DIRECTIONS FOR THIS TASK: Below are the records; locate each line with the word "source" and copy it.

---- TASK MATERIAL

-- ==== Sys2Proof/Machine/Get.lean ====
section
/-! DEFINITION. Accessors: cores, streams, registers, keys, happens-before clocks, the free counter. -/
namespace Sys2Proof.Machine

/-! Places. -/

/-- Compute die and cluster of a logical core (R8). -/
def dieOf (c : Nat) : Nat := c / 96
def clusterOf (c : Nat) : Nat := c / 8

/-- First key of a berth's physical space, of scratchpad space, of a core's instruction memory. -/
def hbmKey (berth pa : Nat) : Nat := berth * 2 ^ 40 + pa
def scrKey (a : Nat) : Nat := 2 ^ 48 + a
def imemKey (c b : Nat) : Nat := 2 ^ 49 + c * 196608 + b

/-- A core's scratchpad start in package scratchpad space (R79). -/
def scrBase (c : Nat) : Nat := c * 2097152

/-- Keys of the die tables. -/
def semKey (world die n : Nat) : Nat := world * 2048 + die * 256 + n
def heapKey (world die : Nat) : Nat := world * 8 + die
def taskKey (die idx : Nat) : Nat := die * 4096 + idx
def readyKey (die world pri : Nat) : Nat := (die * 4096 + world) * 16 + pri
def gangKey (die gid : Nat) : Nat := die * 65536 + gid

/-- Numbers of the streams in CAUSE (Table 5.4). -/
def streamNum : Stream → Nat
  | .h => 0 | .l => 1 | .s => 2 | .v => 3 | .m => 4

/-! Cores and streams. -/

def State.core (s : State) (c : Nat) : Core := (tabFind s.cores c).getD .init
def State.setCore (s : State) (c : Nat) (k : Core) : State := { s with cores := tabSet s.cores c k }
def State.modCore (s : State) (c : Nat) (f : Core → Core) : State := s.setCore c (f (s.core c))

def Core.strm (k : Core) : Stream → StreamSt
  | .h => k.hs
  | .l => k.ls
  | .s => k.ss
  | .v => k.vs
  | .m => k.ms

def Core.setStrm (k : Core) (st : Stream) (v : StreamSt) : Core :=
  match st with
  | .h => { k with hs := v }
  | .l => { k with ls := v }
  | .s => { k with ss := v }
  | .v => { k with vs := v }
  | .m => { k with ms := v }

def Core.modStrm (k : Core) (st : Stream) (f : StreamSt → StreamSt) : Core := k.setStrm st (f (k.strm st))

def State.strm (s : State) (c : Nat) (st : Stream) : StreamSt := (s.core c).strm st
def State.setStrm (s : State) (c : Nat) (st : Stream) (v : StreamSt) : State := s.modCore c fun k => k.setStrm st v
def State.modStrm (s : State) (c : Nat) (st : Stream) (f : StreamSt → StreamSt) : State :=
  s.modCore c fun k => k.modStrm st f

/-- The core and the stream that the step serves. -/
def State.me (s : State) : Core := s.core s.cur
def State.setMe (s : State) (k : Core) : State := s.setCore s.cur k
def State.modMe (s : State) (f : Core → Core) : State := s.modCore s.cur f

/-- x registers: x0 reads zero and discards writes (R113). -/
def Core.getX (k : Core) (r : XReg) : X64 := if r = 0 then 0 else (tabFind k.x r.toNat).getD 0
def Core.setX (k : Core) (r : XReg) (v : X64) : Core := if r = 0 then k else { k with x := tabSet k.x r.toNat v }

/-- c registers: c7 reads true and discards writes (R113). -/
def Core.getC (k : Core) (r : CReg) : Bool := if r = 7 then true else k.c.getLsbD r.toNat
def Core.setC (k : Core) (r : CReg) (v : Bool) : Core :=
  if r = 7 then k
  else { k with c := if v then k.c ||| ((1 : BitVec 8) <<< r.toNat) else k.c &&& ~~~((1 : BitVec 8) <<< r.toNat) }

def Core.getH (k : Core) (r : HReg) : Handle := (tabFind k.h r.toNat).getD .cleared
def Core.setH (k : Core) (r : HReg) (v : Handle) : Core := { k with h := tabSet k.h r.toNat v }

/-- The code handle (R32). -/
def Core.code (k : Core) : Handle := k.getH 2

/-- MODE of STATUS (Table 5.3): true in supervisor mode. -/
def Core.supervisor (k : Core) : Bool := k.status.getLsbD 0
/-- IE of STATUS. -/
def Core.ie (k : Core) : Bool := k.status.getLsbD 2
/-- VFTZ of STATUS (R69). -/
def Core.vftz (k : Core) : Bool := k.status.getLsbD 4

/-- Where a slate register lives: b6 and b7 are banked by mode (R115). -/
def Core.slateIx (k : Core) (b : BReg) : Nat := if b.toNat < 6 then b.toNat else if k.supervisor then b.toNat + 2 else b.toNat
def Core.slate (k : Core) (b : BReg) : Slate := k.slates.getD (k.slateIx b) .empty
def Core.setSlate (k : Core) (b : BReg) (v : Slate) : Core := { k with slates := listPut k.slates (k.slateIx b) v }

/-- Writing instruction memory empties every slate buffer and leaves targets and valid bits (R125). -/
def Core.dropBuffers (k : Core) : Core := { k with slates := k.slates.map fun b => { b with buf := .empty } }

/-- CodeLengthGranules of a code handle (R32). -/
def codeLenOf (h : Handle) : Nat := min (h.length.toNat / 4) 49152

def State.codeLen (s : State) : Nat := codeLenOf s.me.code

/-- GANG fields (Table 5.5). -/
def Core.gid (k : Core) : Nat := fieldOf k.gang.toNat 31 16
def Core.gsize (k : Core) : Nat := fieldOf k.gang.toNat 14 8
def Core.rank (k : Core) : Nat := fieldOf k.gang.toNat 6 0

def State.world (s : State) (w : Nat) : World := (tabFind s.worlds w).getD .blank
def State.setWorld (s : State) (w : Nat) (v : World) : State := { s with worlds := tabSet s.worlds w v }
def State.modWorld (s : State) (w : Nat) (f : World → World) : State := s.setWorld w (f (s.world w))

def State.berth (s : State) (b : Nat) : Berth := (tabFind s.berths b).getD .free
def State.setBerth (s : State) (b : Nat) (v : Berth) : State := { s with berths := tabSet s.berths b v }

def State.taskAt (s : State) (die idx : Nat) : Task := (tabFind s.tasks (taskKey die idx)).getD .free
def State.setTask (s : State) (die idx : Nat) (t : Task) : State := { s with tasks := tabSet s.tasks (taskKey die idx) t }
def State.modTask (s : State) (die idx : Nat) (f : Task → Task) : State := s.setTask die idx (f (s.taskAt die idx))

/-- The task of a core, with its die and index. -/
def State.taskOf (s : State) (c : Nat) : Option (Nat × Nat) := (s.core c).task

/-- Cores of the gang of a core, in rank order; a core alone when it runs no task. -/
def State.gangCores (s : State) (c : Nat) : List Nat :=
  match s.taskOf c with
  | some (d, i) => (s.taskAt d i).cores
  | none => [c]

/-- The rank-0 core of the gang: the home core of barrier records (R288). -/
def State.homeCore (s : State) (c : Nat) : Nat := (s.gangCores c).headD c

/-! Berth descriptor fields (Table 14.1). -/

def Berth.moored (b : Berth) : Nat := fieldOf b.desc.toNat 255 184
def Berth.slack (b : Berth) : Nat := fieldOf b.desc.toNat 183 112
def Berth.share (b : Berth) : Nat := fieldOf b.desc.toNat 111 102
def Berth.portw (b : Berth) : Nat := fieldOf b.desc.toNat 101 95
def Berth.rank (b : Berth) : Nat := fieldOf b.desc.toNat 94 87
def Berth.slice (b : Berth) : Nat := fieldOf b.desc.toNat 86 77
def Berth.wmax (b : Berth) : Nat := fieldOf b.desc.toNat 76 72
def Berth.tdi (b : Berth) : Nat := fieldOf b.desc.toNat 71 63
/-- 0 FREE, 1 ACTIVE, 2 DEGRADED. -/
def Berth.state (b : Berth) : Nat := fieldOf b.desc.toNat 62 61
def Berth.lend (b : Berth) : Bool := b.desc.getLsbD 60
/-- Set STATE. -/
def Berth.withState (b : Berth) (n : Nat) : Berth :=
  { b with desc := (b.desc &&& ~~~((3 : BitVec 256) <<< 61)) ||| (BitVec.ofNat 256 n <<< 61) }

/-- Bytes of a berth's HBM share (R88). -/
def Berth.shareBytes (b : Berth) : Nat := b.share * 2 ^ 30

/-! Free values and outcomes. -/

abbrev Out3 := Host.Outcome State Fault Refusal

/-- The next free value's index; the counter moves on. -/
def State.draw (s : State) : Nat × State := (s.fresh, { s with fresh := s.fresh + 1 })

def State.emit (s : State) (o : Out) : State := { s with out := s.out ++ [o] }

/-- The core has made progress (R22): its stall count starts anew. -/
def State.progressed (s : State) (c : Nat) : State := s.modCore c fun k => { k with progress := s.now }

/-! Happens-before knowledge (R98, R99, R106; log 9). -/

def clkGet (c : Clock) (a : Agent) : Option Nat := (c.find? fun e => e.1 == a).map (·.2)

def clkPut : Clock → Agent → Nat → Clock
  | [], a, n => [(a, n)]
  | (b, m) :: t, a, n => if b = a then (b, max m n) :: t else (b, m) :: clkPut t a n

def clkJoin (a b : Clock) : Clock := b.foldl (fun acc e => clkPut acc e.1 e.2) a

/-- Numbers of operations are kept apart by the detection epoch of their core and by its restores since (R106, R110, R246). -/
def Core.opNo (k : Core) (n : Nat) : Nat := (k.detEpoch * 2 ^ 32 + k.numGen) * 2 ^ 64 + n

/-- Does the knowledge include an agent's region? An operation is also known through a prefix of its queue (R110). -/
def clkKnows (c : Clock) (a : Agent) (r : Nat) : Bool :=
  match a with
  | .op core q n =>
    c.any fun e =>
      match e.1 with
      | .op core' q' n' => core' == core && q' == q && n' == n
      | .upto core' q' => core' == core && q' == q && decide (n ≤ e.2) && n / 2 ^ 64 == e.2 / 2 ^ 64
      | .strm _ _ | .departed _ _ => false
  | _ =>
    match clkGet c a with
    | some n => decide (r ≤ n)
    | none => false

/-- What a stream knows, its own present region included. -/
def State.clkOf (s : State) (c : Nat) (st : Stream) : Clock :=
  let v := s.strm c st
  clkPut v.clk (.strm c st) v.region

/-- The region advances at every source and destination of an edge (R106). -/
def State.tick (s : State) (c : Nat) (st : Stream) : State := s.modStrm c st fun v => { v with region := v.region + 1 }

/-- The destination of an edge: what its source knew joins, and the region advances. -/
def State.learn (s : State) (c : Nat) (st : Stream) (k : Clock) : State :=
  s.modStrm c st fun v => { v with clk := clkJoin v.clk k, region := v.region + 1 }

/-- The agent of operation n of a queue of a core; queue 4 is the fabric queue. -/
def State.opAgent (s : State) (c q n : Nat) : Agent := .op c q ((s.core c).opNo n)

/-- Knowledge of every operation of a queue up to n (R110): the operations and what they followed. -/
def State.uptoClk (s : State) (c q n : Nat) (clks : List (Nat × Clock)) : Clock :=
  (clks.filter fun e => decide (e.1 ≤ n)).foldl (fun acc e => clkJoin acc e.2)
    [(.upto c q, (s.core c).opNo n)]

/-! The sequencer (R34, R40). -/

/-- A stream's pc. -/
def State.setPc (s : State) (c : Nat) (st : Stream) (pc : BitVec 16) : State := s.modStrm c st fun v => { v with pc := pc }

/-- Retire the open section instance of L, S, V or M (R40). -/
def State.retireSection (s : State) (c : Nat) (st : Stream) : State :=
  let v := s.strm c st
  let n := v.count.toNat
  s.setStrm c st { v with
    sec := none
    broke := false
    count := v.count + 1
    early := v.early && decide (n + 1 ≠ 128)
    rets := (n, s.clkOf c st) :: v.rets.take 255
    region := v.region + 1 }

/-- After the sequencer moves to a granule: at the section's end the instance retires (R34, R40). -/
def State.sequence (s : State) (c : Nat) (st : Stream) (pc : BitVec 16) : State :=
  let s := (s.setPc c st pc).progressed c
  if (s.strm c st).sec = some pc.toNat then s.retireSection c st else s

/-- Would the sequencer leave the section from a granule with a level open (R180)? -/
def StreamSt.leavesOpen (v : StreamSt) (pc : BitVec 16) : Bool := v.sec == some pc.toNat && !v.levels.isEmpty

end Sys2Proof.Machine
end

--------

RESULT OF THIS EXERCISE:
/-- The region advances at every source and destination of an edge (R106). -/
/-- The destination of an edge: what its source knew joins, and the region advances. -/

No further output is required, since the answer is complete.